The situations where estimation is hardest are precisely the situations where you have the least relevant historical data to sample from. A team that’s been delivering similar features for two years can forecast with reasonable confidence. A team building something genuinely new, in a domain they don’t know well, with technology they haven’t used before, has no meaningful reference class.

For teams without historical data, the honest answer is: your forecasts will be unreliable, and you should say so. Start collecting data immediately, make small commitments, and let your forecasting improve as your history grows. Pretending you can forecast accurately without data isn’t forecasting; it’s just the old estimation game with fancier vocabulary.

Cognitive biases don’t disappear with data

In brief: Forecasting moves bias into different places (how work is sliced, which history is included) rather than eliminating it. Discipline still required.

The argument that estimation suffers from cognitive biases while forecasting doesn’t is too clean. The same biases that corrupt our estimates also affect how we collect and interpret historical data.

Forecasting moves bias into different places rather than eliminating it. Bias affects how work is sliced: teams often break down work in ways that make historical comparisons favourable. Bias affects which history is included: it’s tempting to exclude that disaster project as an “outlier” that doesn’t represent normal performance. Bias affects how outliers are treated: do you cap them, exclude them, or let them skew your distribution?
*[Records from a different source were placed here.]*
/-- R112, R263: CALL pushes the already-advanced pc and jumps; at a configured limit it halts with StackOverflow and
changes nothing else (the spec's decision D7). -/
def Obligations.CallPushesOrOverflows : Prop :=
  ∀ (s : State) (nnn : BitVec 12),
    (s.cfg.stackLimit ≠ some s.stack.length →
      exec (.call nnn) s = .next { s with pc := BitVec.ofNat 16 nnn.toNat, stack := s.pc :: s.stack }) ∧
    (s.cfg.stackLimit = some s.stack.length →
      exec (.call nnn) s = .next { s with status := .halted .stackOverflow })

/-- R110, R112, R120: a RET after a CALL, from whatever pc, restores the caller's pc and stack and all other state. -/
def Obligations.CallThenReturnRestores : Prop :=
  ∀ (s : State) (nnn : BitVec 12) (q : Half), s.cfg.stackLimit ≠ some s.stack.length →
    ∃ t, exec (.call nnn) s = .next t ∧ t.stack.length = s.stack.length + 1 ∧
      exec .ret { t with pc := q } = .next s

/-- R111: JP sets pc to its 12-bit operand; nothing else changes. -/
def Obligations.JumpTakesOperand : Prop :=
  ∀ (s : State) (nnn : BitVec 12),
    decodeWord (0x1#4 ++ nnn) = .ok (.jp nnn) ∧
    exec (.jp nnn) s = .next { s with pc := BitVec.ofNat 16 nnn.toNat }

/-- R117: JP V0 sets pc to the untruncated sum of its operand and V0 (not masked to 12 bits: the spec's decision D1);
nothing else changes. -/
def Obligations.IndexedJumpAddsV0 : Prop :=
  ∀ (s : State) (nnn : BitVec 12),
    ∃ t, exec (.jpV0 nnn) s = .next t ∧ t = { s with pc := t.pc } ∧ t.pc.toNat = nnn.toNat + (s.reg 0).toNat

/-- R113, R114: the immediate skips add 2 to pc exactly when the register equals, or does not equal, the immediate. -/
def Obligations.SkipsOnImmediate : Prop :=
  ∀ (s : State) (x : Reg) (kk : Byte),
    decodeWord (0x3#4 ++ BitVec.ofNat 4 x.val ++ kk) = .ok (.seImm x kk) ∧
    decodeWord (0x4#4 ++ BitVec.ofNat 4 x.val ++ kk) = .ok (.sneImm x kk) ∧
    exec (.seImm x kk) s = .next (if s.reg x = kk then { s with pc := s.pc + 2 } else s) ∧
    exec (.sneImm x kk) s = .next (if s.reg x ≠ kk then { s with pc := s.pc + 2 } else s)

/-- R115, R116: the register skips add 2 to pc exactly when the registers are equal, or differ; with any other low nibble
the word is `Unknown`. -/
def Obligations.SkipsOnRegisters : Prop :=
  ∀ (s : State) (x y : Reg),
    decodeWord (0x5#4 ++ BitVec.ofNat 4 x.val ++ BitVec.ofNat 4 y.val ++ 0x0#4) = .ok (.seReg x y) ∧
    decodeWord (0x9#4 ++ BitVec.ofNat 4 x.val ++ BitVec.ofNat 4 y.val ++ 0x0#4) = .ok (.sneReg x y) ∧
    (∀ n : BitVec 4, n ≠ 0 →
      decodeWord (0x5#4 ++ BitVec.ofNat 4 x.val ++ BitVec.ofNat 4 y.val ++ n) =
        .error (.unknown (0x5#4 ++ BitVec.ofNat 4 x.val ++ BitVec.ofNat 4 y.val ++ n)) ∧
      decodeWord (0x9#4 ++ BitVec.ofNat 4 x.val ++ BitVec.ofNat 4 y.val ++ n) =
        .error (.unknown (0x9#4 ++ BitVec.ofNat 4 x.val ++ BitVec.ofNat 4 y.val ++ n))) ∧
    exec (.seReg x y) s = .next (if s.reg x = s.reg y then { s with pc := s.pc + 2 } else s) ∧
    exec (.sneReg x y) s = .next (if s.reg x ≠ s.reg y then { s with pc := s.pc + 2 } else s)

/-- R118: through the step, from the instruction's own address `p`: a skip whose condition holds leaves pc at `p + 4`
whatever word stands at `p + 2`, and one whose condition fails at `p + 2`. -/
def Obligations.SkipDistanceIsFour : Prop :=
  ∀ (s : State) (x y : Reg) (kk : Byte), s.status = .running → s.pc.toNat ≤ 0xFFE →
    (decodeWord s.wordAtPc = .ok (.seImm x kk) →
      ∃ t, step s = .next t ∧ t.status = .running ∧ t.pc.toNat = s.pc.toNat + if s.reg x = kk then 4 else 2) ∧
    (decodeWord s.wordAtPc = .ok (.sneImm x kk) →
      ∃ t, step s = .next t ∧ t.status = .running ∧ t.pc.toNat = s.pc.toNat + if s.reg x = kk then 2 else 4) ∧
    (decodeWord s.wordAtPc = .ok (.seReg x y) →
      ∃ t, step s = .next t ∧ t.status = .running ∧ t.pc.toNat = s.pc.toNat + if s.reg x = s.reg y then 4 else 2) ∧
    (decodeWord s.wordAtPc = .ok (.sneReg x y) →
      ∃ t, step s = .next t ∧ t.status = .running ∧ t.pc.toNat = s.pc.toNat + if s.reg x = s.reg y then 2 else 4)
Teams tend to remember successes more vividly than failures. They categorise work items in ways that flatter past performance. The person choosing which historical items to include in the reference class brings all their biases with them.
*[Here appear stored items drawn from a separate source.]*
/-! ## Index register and memory -/

/-- M1. -/
theorem test_ld_i : next (exec (.ldI 0xFFF) base) (fun t => t.i == 0x0FFF) = true := by decide
/-- M3, M4. -/
theorem test_add_i :
    next (exec (.addI 1) ((regs [(1, 1), (15, 7)]).setI 0x0FFF)) (fun t => t.i == 0x1000 && t.reg 15 == 7) = true ∧
    next (exec (.addI 1) ((regs [(1, 1)]).setI 0xFFFF)) (fun t => t.i == 0x0000 && t.reg 15 == 0) = true := by decide
/-- M6, M7. -/
theorem test_ld_f :
    next (exec (.ldF 1) (regs [(1, 0x10)])) (fun t => t.i == 0x0050) = true ∧
    next (exec (.ldF 1) (regs [(1, 0xFF)])) (fun t => t.i == 0x04FB) = true := by decide
/-- S8. -/
theorem test_ld_b : next (exec (.ldB 4) ((regs [(4, 157)]).setI 0x300))
    (fun t => t.byteAt 0x300 == 1 && t.byteAt 0x301 == 5 && t.byteAt 0x302 == 7) = true := by decide
/-- M10. -/
theorem test_ld_b_edge : next (exec (.ldB 5) ((regs [(5, 255)]).setI 0xFFE))
    (fun t => t.byteAt 0xFFE == 2 && t.byteAt 0xFFF == 5 && t.status == .halted (.addressOutOfRange 0x1000)) = true := by decide
/-- M11, M17. -/
theorem test_store :
    next (exec (.ldMemVx 1) ((regs [(0, 0x11), (1, 0x22), (2, 0x33)]).setI 0x300))
      (fun t => t.byteAt 0x300 == 0x11 && t.byteAt 0x301 == 0x22 && t.byteAt 0x302 == 0 && t.i == 0x300) = true ∧
    next (exec (.ldMemVx 0) (regs [(0, 0xAB)])) (fun t => t.byteAt 0x000 == 0xAB) = true := by decide
/-- M13. -/
theorem test_store_edge : next (exec (.ldMemVx 2) ((regs [(0, 1), (1, 2), (2, 3)]).setI 0xFFE))
    (fun t => t.byteAt 0xFFE == 1 && t.byteAt 0xFFF == 2 && t.i == 0xFFE &&
      t.status == .halted (.addressOutOfRange 0x1000)) = true := by decide
/-- M14. -/
theorem test_load : next (exec (.ldVxMem 2) ((bytesAt 0x300 [1, 5, 7]).setI 0x300))
    (fun t => t.reg 0 == 1 && t.reg 1 == 5 && t.reg 2 == 7 && t.i == 0x300) = true := by decide
/-- M15. -/
theorem test_load_edge :
    next (exec (.ldVxMem 2) (withRegs ((bytesAt 0xFFE [0xAA, 0xBB]).setI 0xFFE) [(0, 9), (1, 9), (2, 9)]))
      (fun t => t.reg 0 == 0xAA && t.reg 1 == 0xBB && t.reg 2 == 9 &&
        t.status == .halted (.addressOutOfRange 0x1000)) = true := by decide

/-! ## Display -/

/-- D18. -/
theorem test_cls : next (exec .cls (base.setDisp (base.disp.setCell 5 5 true)))
    (fun t => !t.disp.cell 5 5 && t.disp.length == 32) = true := by decide
/-- D9, D10: the glyph at the origin, and the same cells from (64, 32). -/
theorem test_drw :
    next (exec (.drw 0 0 5) (regs [(15, 1)])) (fun t => litCells t.disp == 14 &&
      glyphZero.all (fun c => t.disp.cell c.1 c.2) && t.reg 15 == 0) = true ∧
    next (exec (.drw 0 1 5) (regs [(0, 0x40), (1, 0x20)])) (fun t => litCells t.disp == 14 &&
      glyphZero.all (fun c => t.disp.cell c.1 c.2)) = true := by decide
/-- P5d: a draw that leaves the buffer part-way keeps its toggles and does not write VF. -/
theorem test_drw_part_way : next (exec (.drw 0 1 1) (regs [(0, 126), (15, 7)]))
    (fun t => t.status == .halted (.dimension (.x 128)) && t.disp.cell 62 0 && t.disp.cell 63 0 &&
      litCells t.disp == 2 && t.reg 15 == 7) = true := by decide
/-- The single wrap's vectors (95_test_vectors.md 2.5). -/
theorem test_wrap1 :
    [-65, -64, -1, 0, 63, 64, 127, 128].map (fun c => wrap1 c 64) =
      [none, some 0, some 63, some 0, some 63, some 0, some 63, none] ∧
    [31, 32, 63, 64].map (fun c => wrap1 c 32) = [some 31, some 0, some 31, none] := by decide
This doesn’t mean data-driven forecasting is worthless. It just means it’s not the silver bullet it’s sometimes presented as. Good forecasting requires discipline: consistent categorisation, honest inclusion of failures, resistance to cherry-picking. The methodology helps, but it doesn’t eliminate the need for intellectual honesty.

The small stories alternative

In brief: If work items are small enough, estimation becomes almost unnecessary. You count items and measure throughput. The challenge lies in achieving that granularity.

Ron Jeffries argues that if work items are small enough, estimation becomes almost unnecessary. When everything takes roughly a day, you don’t need sophisticated forecasting. You count items and measure throughput. The challenge lies in achieving that granularity.

Technique 1: Single Acceptance Test Method

Neil Killick, cited by Jeffries, proposes examining acceptance criteria and implementing them one at a time, starting with the simplest. Rather than estimating “User can pay for order” as a single story, break it into separate work items:

Display payment button (simplest). Accept credit card number. Validate card format. Process test transaction. Handle payment failure gracefully. Store transaction record. Send receipt email.

Each acceptance test becomes a separate work item. Most will be small, genuinely completable in a day. The few that aren’t get broken down further.

Technique 2: The “One Dumb Idea” approach

Jeffries describes a psychological technique for unlocking small stories. When teams face seemingly monolithic features, propose a deliberately inadequate but technically possible first step.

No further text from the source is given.